CL-Madame Favart (L)

CL-Madame Favart (L)
Crédit photo : STEFAN BRION

La dernière production lyrique de la saison de l’Opéra de Paris au Palais Garnier (1), « Don Giovanni », de Mozart, était confiée à Philippe Jordan et au metteur en scène de théâtre belgo-néerlandais très en vogue Ivo van Hove. Pour cette coproduction avec le Metropolitan Opera, Van Hove a renoncé à toute extravagance et même opté pour un procédé qui a déjà fait de l’usage, situant l’action dans une Espagne mafieuse. La direction d’acteur suit fidèlement l’action en costumes de ville, dans un décor spectaculaire de Jan Versweyeld.

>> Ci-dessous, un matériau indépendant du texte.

/-! `Dev.setFld` changes `regs` alone. -/

@[simp] theorem Dev.setFld_tick (d : Dev) (f : Fld) (i v : Nat) : (d.setFld f i v).tick = d.tick := rfl
@[simp] theorem Dev.setFld_clk (d : Dev) (f : Fld) (i v : Nat) : (d.setFld f i v).clk = d.clk := rfl
@[simp] theorem Dev.setFld_regw (d : Dev) (f : Fld) (i v : Nat) : (d.setFld f i v).regw = d.regw := rfl
@[simp] theorem Dev.setFld_mem (d : Dev) (f : Fld) (i v : Nat) : (d.setFld f i v).mem = d.mem := rfl
@[simp] theorem Dev.setFld_pool (d : Dev) (f : Fld) (i v : Nat) : (d.setFld f i v).pool = d.pool := rfl
@[simp] theorem Dev.setFld_que (d : Dev) (f : Fld) (i v : Nat) : (d.setFld f i v).que = d.que := rfl
@[simp] theorem Dev.setFld_ctl (d : Dev) (f : Fld) (i v : Nat) : (d.setFld f i v).ctl = d.ctl := rfl
@[simp] theorem Dev.setFld_rte (d : Dev) (f : Fld) (i v : Nat) : (d.setFld f i v).rte = d.rte := rfl
@[simp] theorem Dev.setFld_sch (d : Dev) (f : Fld) (i v : Nat) : (d.setFld f i v).sch = d.sch := rfl
@[simp] theorem Dev.setFld_ses (d : Dev) (f : Fld) (i v : Nat) : (d.setFld f i v).ses = d.ses := rfl
@[simp] theorem Dev.setFld_dru (d : Dev) (f : Fld) (i v : Nat) : (d.setFld f i v).dru = d.dru := rfl
@[simp] theorem Dev.setFld_spn (d : Dev) (f : Fld) (i v : Nat) : (d.setFld f i v).spn = d.spn := rfl
@[simp] theorem Dev.setFld_tp (d : Dev) (f : Fld) (i v : Nat) : (d.setFld f i v).tp = d.tp := rfl
@[simp] theorem Dev.setFld_wr (d : Dev) (f : Fld) (i v : Nat) : (d.setFld f i v).wr = d.wr := rfl
@[simp] theorem Dev.setFld_rd (d : Dev) (f : Fld) (i v : Nat) : (d.setFld f i v).rd = d.rd := rfl
@[simp] theorem Dev.setFld_mot (d : Dev) (f : Fld) (i v : Nat) : (d.setFld f i v).mot = d.mot := rfl
@[simp] theorem Dev.setFld_fab (d : Dev) (f : Fld) (i v : Nat) : (d.setFld f i v).fab = d.fab := rfl
@[simp] theorem Dev.setFld_pair (d : Dev) (f : Fld) (i v : Nat) : (d.setFld f i v).pair = d.pair := rfl
@[simp] theorem Dev.setFld_eth (d : Dev) (f : Fld) (i v : Nat) : (d.setFld f i v).eth = d.eth := rfl
@[simp] theorem Dev.setFld_hlt (d : Dev) (f : Fld) (i v : Nat) : (d.setFld f i v).hlt = d.hlt := rfl
@[simp] theorem Dev.setFld_age (d : Dev) (f : Fld) (i v : Nat) : (d.setFld f i v).age = d.age := rfl
@[simp] theorem Dev.setFld_pins (d : Dev) (f : Fld) (i v : Nat) : (d.setFld f i v).pins = d.pins := rfl
@[simp] theorem Dev.setFld_ovr (d : Dev) (f : Fld) (i v : Nat) : (d.setFld f i v).ovr = d.ovr := rfl
@[simp] theorem Dev.setFld_out (d : Dev) (f : Fld) (i v : Nat) : (d.setFld f i v).out = d.out := rfl
@[simp] theorem Dev.setFld_free (d : Dev) (f : Fld) (i v : Nat) : (d.setFld f i v).free = d.free := rfl

/-! `Dev.setFlag` changes `regs` alone. -/

@[simp] theorem Dev.setFlag_tick (d : Dev) (f : Fld) (i : Nat) (b : Bool) : (d.setFlag f i b).tick = d.tick := rfl
@[simp] theorem Dev.setFlag_clk (d : Dev) (f : Fld) (i : Nat) (b : Bool) : (d.setFlag f i b).clk = d.clk := rfl
@[simp] theorem Dev.setFlag_regw (d : Dev) (f : Fld) (i : Nat) (b : Bool) : (d.setFlag f i b).regw = d.regw := rfl
@[simp] theorem Dev.setFlag_mem (d : Dev) (f : Fld) (i : Nat) (b : Bool) : (d.setFlag f i b).mem = d.mem := rfl
@[simp] theorem Dev.setFlag_pool (d : Dev) (f : Fld) (i : Nat) (b : Bool) : (d.setFlag f i b).pool = d.pool := rfl
@[simp] theorem Dev.setFlag_que (d : Dev) (f : Fld) (i : Nat) (b : Bool) : (d.setFlag f i b).que = d.que := rfl
@[simp] theorem Dev.setFlag_ctl (d : Dev) (f : Fld) (i : Nat) (b : Bool) : (d.setFlag f i b).ctl = d.ctl := rfl
@[simp] theorem Dev.setFlag_rte (d : Dev) (f : Fld) (i : Nat) (b : Bool) : (d.setFlag f i b).rte = d.rte := rfl
@[simp] theorem Dev.setFlag_sch (d : Dev) (f : Fld) (i : Nat) (b : Bool) : (d.setFlag f i b).sch = d.sch := rfl
@[simp] theorem Dev.setFlag_ses (d : Dev) (f : Fld) (i : Nat) (b : Bool) : (d.setFlag f i b).ses = d.ses := rfl
@[simp] theorem Dev.setFlag_dru (d : Dev) (f : Fld) (i : Nat) (b : Bool) : (d.setFlag f i b).dru = d.dru := rfl
@[simp] theorem Dev.setFlag_spn (d : Dev) (f : Fld) (i : Nat) (b : Bool) : (d.setFlag f i b).spn = d.spn := rfl
@[simp] theorem Dev.setFlag_tp (d : Dev) (f : Fld) (i : Nat) (b : Bool) : (d.setFlag f i b).tp = d.tp := rfl
@[simp] theorem Dev.setFlag_wr (d : Dev) (f : Fld) (i : Nat) (b : Bool) : (d.setFlag f i b).wr = d.wr := rfl
@[simp] theorem Dev.setFlag_rd (d : Dev) (f : Fld) (i : Nat) (b : Bool) : (d.setFlag f i b).rd = d.rd := rfl
@[simp] theorem Dev.setFlag_mot (d : Dev) (f : Fld) (i : Nat) (b : Bool) : (d.setFlag f i b).mot = d.mot := rfl
@[simp] theorem Dev.setFlag_fab (d : Dev) (f : Fld) (i : Nat) (b : Bool) : (d.setFlag f i b).fab = d.fab := rfl
@[simp] theorem Dev.setFlag_pair (d : Dev) (f : Fld) (i : Nat) (b : Bool) : (d.setFlag f i b).pair = d.pair := rfl
@[simp] theorem Dev.setFlag_eth (d : Dev) (f : Fld) (i : Nat) (b : Bool) : (d.setFlag f i b).eth = d.eth := rfl
@[simp] theorem Dev.setFlag_hlt (d : Dev) (f : Fld) (i : Nat) (b : Bool) : (d.setFlag f i b).hlt = d.hlt := rfl
@[simp] theorem Dev.setFlag_age (d : Dev) (f : Fld) (i : Nat) (b : Bool) : (d.setFlag f i b).age = d.age := rfl
@[simp] theorem Dev.setFlag_pins (d : Dev) (f : Fld) (i : Nat) (b : Bool) : (d.setFlag f i b).pins = d.pins := rfl
@[simp] theorem Dev.setFlag_ovr (d : Dev) (f : Fld) (i : Nat) (b : Bool) : (d.setFlag f i b).ovr = d.ovr := rfl
@[simp] theorem Dev.setFlag_out (d : Dev) (f : Fld) (i : Nat) (b : Bool) : (d.setFlag f i b).out = d.out := rfl
@[simp] theorem Dev.setFlag_free (d : Dev) (f : Fld) (i : Nat) (b : Bool) : (d.setFlag f i b).free = d.free := rfl

/-! `Dev.bump` changes `regs` alone. -/

@[simp] theorem Dev.bump_tick (d : Dev) (f : Fld) (i n : Nat) : (d.bump f i n).tick = d.tick := rfl
@[simp] theorem Dev.bump_clk (d : Dev) (f : Fld) (i n : Nat) : (d.bump f i n).clk = d.clk := rfl
@[simp] theorem Dev.bump_regw (d : Dev) (f : Fld) (i n : Nat) : (d.bump f i n).regw = d.regw := rfl
@[simp] theorem Dev.bump_mem (d : Dev) (f : Fld) (i n : Nat) : (d.bump f i n).mem = d.mem := rfl
@[simp] theorem Dev.bump_pool (d : Dev) (f : Fld) (i n : Nat) : (d.bump f i n).pool = d.pool := rfl
@[simp] theorem Dev.bump_que (d : Dev) (f : Fld) (i n : Nat) : (d.bump f i n).que = d.que := rfl
@[simp] theorem Dev.bump_ctl (d : Dev) (f : Fld) (i n : Nat) : (d.bump f i n).ctl = d.ctl := rfl
@[simp] theorem Dev.bump_rte (d : Dev) (f : Fld) (i n : Nat) : (d.bump f i n).rte = d.rte := rfl
@[simp] theorem Dev.bump_sch (d : Dev) (f : Fld) (i n : Nat) : (d.bump f i n).sch = d.sch := rfl
@[simp] theorem Dev.bump_ses (d : Dev) (f : Fld) (i n : Nat) : (d.bump f i n).ses = d.ses := rfl
@[simp] theorem Dev.bump_dru (d : Dev) (f : Fld) (i n : Nat) : (d.bump f i n).dru = d.dru := rfl
@[simp] theorem Dev.bump_spn (d : Dev) (f : Fld) (i n : Nat) : (d.bump f i n).spn = d.spn := rfl
@[simp] theorem Dev.bump_tp (d : Dev) (f : Fld) (i n : Nat) : (d.bump f i n).tp = d.tp := rfl
@[simp] theorem Dev.bump_wr (d : Dev) (f : Fld) (i n : Nat) : (d.bump f i n).wr = d.wr := rfl
@[simp] theorem Dev.bump_rd (d : Dev) (f : Fld) (i n : Nat) : (d.bump f i n).rd = d.rd := rfl
@[simp] theorem Dev.bump_mot (d : Dev) (f : Fld) (i n : Nat) : (d.bump f i n).mot = d.mot := rfl
@[simp] theorem Dev.bump_fab (d : Dev) (f : Fld) (i n : Nat) : (d.bump f i n).fab = d.fab := rfl
@[simp] theorem Dev.bump_pair (d : Dev) (f : Fld) (i n : Nat) : (d.bump f i n).pair = d.pair := rfl
@[simp] theorem Dev.bump_eth (d : Dev) (f : Fld) (i n : Nat) : (d.bump f i n).eth = d.eth := rfl
@[simp] theorem Dev.bump_hlt (d : Dev) (f : Fld) (i n : Nat) : (d.bump f i n).hlt = d.hlt := rfl
@[simp] theorem Dev.bump_age (d : Dev) (f : Fld) (i n : Nat) : (d.bump f i n).age = d.age := rfl
@[simp] theorem Dev.bump_pins (d : Dev) (f : Fld) (i n : Nat) : (d.bump f i n).pins = d.pins := rfl
@[simp] theorem Dev.bump_ovr (d : Dev) (f : Fld) (i n : Nat) : (d.bump f i n).ovr = d.ovr := rfl
@[simp] theorem Dev.bump_out (d : Dev) (f : Fld) (i n : Nat) : (d.bump f i n).out = d.out := rfl
@[simp] theorem Dev.bump_free (d : Dev) (f : Fld) (i n : Nat) : (d.bump f i n).free = d.free := rfl

/-! `Dev.queueWrite` changes `regw` alone. -/

@[simp] theorem Dev.queueWrite_tick (d : Dev) (off : Nat) (v : Word32) : (d.queueWrite off v).tick = d.tick := rfl
@[simp] theorem Dev.queueWrite_clk (d : Dev) (off : Nat) (v : Word32) : (d.queueWrite off v).clk = d.clk := rfl
@[simp] theorem Dev.queueWrite_regs (d : Dev) (off : Nat) (v : Word32) : (d.queueWrite off v).regs = d.regs := rfl
@[simp] theorem Dev.queueWrite_mem (d : Dev) (off : Nat) (v : Word32) : (d.queueWrite off v).mem = d.mem := rfl
@[simp] theorem Dev.queueWrite_pool (d : Dev) (off : Nat) (v : Word32) : (d.queueWrite off v).pool = d.pool := rfl
@[simp] theorem Dev.queueWrite_que (d : Dev) (off : Nat) (v : Word32) : (d.queueWrite off v).que = d.que := rfl
@[simp] theorem Dev.queueWrite_ctl (d : Dev) (off : Nat) (v : Word32) : (d.queueWrite off v).ctl = d.ctl := rfl
@[simp] theorem Dev.queueWrite_rte (d : Dev) (off : Nat) (v : Word32) : (d.queueWrite off v).rte = d.rte := rfl
@[simp] theorem Dev.queueWrite_sch (d : Dev) (off : Nat) (v : Word32) : (d.queueWrite off v).sch = d.sch := rfl
@[simp] theorem Dev.queueWrite_ses (d : Dev) (off : Nat) (v : Word32) : (d.queueWrite off v).ses = d.ses := rfl
@[simp] theorem Dev.queueWrite_dru (d : Dev) (off : Nat) (v : Word32) : (d.queueWrite off v).dru = d.dru := rfl
@[simp] theorem Dev.queueWrite_spn (d : Dev) (off : Nat) (v : Word32) : (d.queueWrite off v).spn = d.spn := rfl
@[simp] theorem Dev.queueWrite_tp (d : Dev) (off : Nat) (v : Word32) : (d.queueWrite off v).tp = d.tp := rfl
@[simp] theorem Dev.queueWrite_wr (d : Dev) (off : Nat) (v : Word32) : (d.queueWrite off v).wr = d.wr := rfl
@[simp] theorem Dev.queueWrite_rd (d : Dev) (off : Nat) (v : Word32) : (d.queueWrite off v).rd = d.rd := rfl
@[simp] theorem Dev.queueWrite_mot (d : Dev) (off : Nat) (v : Word32) : (d.queueWrite off v).mot = d.mot := rfl
@[simp] theorem Dev.queueWrite_fab (d : Dev) (off : Nat) (v : Word32) : (d.queueWrite off v).fab = d.fab := rfl
@[simp] theorem Dev.queueWrite_pair (d : Dev) (off : Nat) (v : Word32) : (d.queueWrite off v).pair = d.pair := rfl
@[simp] theorem Dev.queueWrite_eth (d : Dev) (off : Nat) (v : Word32) : (d.queueWrite off v).eth = d.eth := rfl
@[simp] theorem Dev.queueWrite_hlt (d : Dev) (off : Nat) (v : Word32) : (d.queueWrite off v).hlt = d.hlt := rfl
@[simp] theorem Dev.queueWrite_age (d : Dev) (off : Nat) (v : Word32) : (d.queueWrite off v).age = d.age := rfl
@[simp] theorem Dev.queueWrite_pins (d : Dev) (off : Nat) (v : Word32) : (d.queueWrite off v).pins = d.pins := rfl
@[simp] theorem Dev.queueWrite_ovr (d : Dev) (off : Nat) (v : Word32) : (d.queueWrite off v).ovr = d.ovr := rfl
@[simp] theorem Dev.queueWrite_out (d : Dev) (off : Nat) (v : Word32) : (d.queueWrite off v).out = d.out := rfl
@[simp] theorem Dev.queueWrite_free (d : Dev) (off : Nat) (v : Word32) : (d.queueWrite off v).free = d.free := rfl

/-! `Dev.spend` changes `free` alone. -/

@[simp] theorem Dev.spend_tick (d : Dev) (n : Nat) : (d.spend n).tick = d.tick := rfl
@[simp] theorem Dev.spend_clk (d : Dev) (n : Nat) : (d.spend n).clk = d.clk := rfl
@[simp] theorem Dev.spend_regs (d : Dev) (n : Nat) : (d.spend n).regs = d.regs := rfl
@[simp] theorem Dev.spend_regw (d : Dev) (n : Nat) : (d.spend n).regw = d.regw := rfl
@[simp] theorem Dev.spend_mem (d : Dev) (n : Nat) : (d.spend n).mem = d.mem := rfl
@[simp] theorem Dev.spend_pool (d : Dev) (n : Nat) : (d.spend n).pool = d.pool := rfl
@[simp] theorem Dev.spend_que (d : Dev) (n : Nat) : (d.spend n).que = d.que := rfl
@[simp] theorem Dev.spend_ctl (d : Dev) (n : Nat) : (d.spend n).ctl = d.ctl := rfl
@[simp] theorem Dev.spend_rte (d : Dev) (n : Nat) : (d.spend n).rte = d.rte := rfl
@[simp] theorem Dev.spend_sch (d : Dev) (n : Nat) : (d.spend n).sch = d.sch := rfl
@[simp] theorem Dev.spend_ses (d : Dev) (n : Nat) : (d.spend n).ses = d.ses := rfl
@[simp] theorem Dev.spend_dru (d : Dev) (n : Nat) : (d.spend n).dru = d.dru := rfl
@[simp] theorem Dev.spend_spn (d : Dev) (n : Nat) : (d.spend n).spn = d.spn := rfl
@[simp] theorem Dev.spend_tp (d : Dev) (n : Nat) : (d.spend n).tp = d.tp := rfl
@[simp] theorem Dev.spend_wr (d : Dev) (n : Nat) : (d.spend n).wr = d.wr := rfl
@[simp] theorem Dev.spend_rd (d : Dev) (n : Nat) : (d.spend n).rd = d.rd := rfl
@[simp] theorem Dev.spend_mot (d : Dev) (n : Nat) : (d.spend n).mot = d.mot := rfl
@[simp] theorem Dev.spend_fab (d : Dev) (n : Nat) : (d.spend n).fab = d.fab := rfl
@[simp] theorem Dev.spend_pair (d : Dev) (n : Nat) : (d.spend n).pair = d.pair := rfl
@[simp] theorem Dev.spend_eth (d : Dev) (n : Nat) : (d.spend n).eth = d.eth := rfl
@[simp] theorem Dev.spend_hlt (d : Dev) (n : Nat) : (d.spend n).hlt = d.hlt := rfl
@[simp] theorem Dev.spend_age (d : Dev) (n : Nat) : (d.spend n).age = d.age := rfl
@[simp] theorem Dev.spend_pins (d : Dev) (n : Nat) : (d.spend n).pins = d.pins := rfl
@[simp] theorem Dev.spend_ovr (d : Dev) (n : Nat) : (d.spend n).ovr = d.ovr := rfl
@[simp] theorem Dev.spend_out (d : Dev) (n : Nat) : (d.spend n).out = d.out := rfl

La seule réserve portera sur une distribution pas tout à fait à la hauteur des prétentions tarifaires de l’Opéra de Paris. Seule la Zerline d’Elsa Dreisig et l’Ottavio de Stanislas de Barbeyrac l’étaient. La très belle tenue de l’Orchestre, sous la direction très intense de Philippe Jordan, conférait son excellent niveau à cette représentation.

Sur la même scène, quelques jours plus tard, la soirée du Ballet de l‘Opéra de Paris consacrée à Mats Ek. Avouons une certaine déception face à une « Carmen » un peu datée et deux créations pas entièrement à la mesure de la réputation de cet excellent chorégraphe suédois.

Une mémorable Iphigénie

La sensation de cette fin de saison sera venue du Théâtre des Champs-Élysées, qui a repris la production d'« Iphigénie en Tauride » de Gluck réalisée par Robert Carsen pour le Lyric Opera de Chicago. L'œuvre, qui condense tous les ingrédients de la tragédie grecque, religion, sacrifice, barbarie, amitiés viriles, est une des plus belles réussites de l’opéra du XVIIIe siècle. Carsen en propose une vision sombre, dépouillée, très crédible, avec des éclairages virtuoses.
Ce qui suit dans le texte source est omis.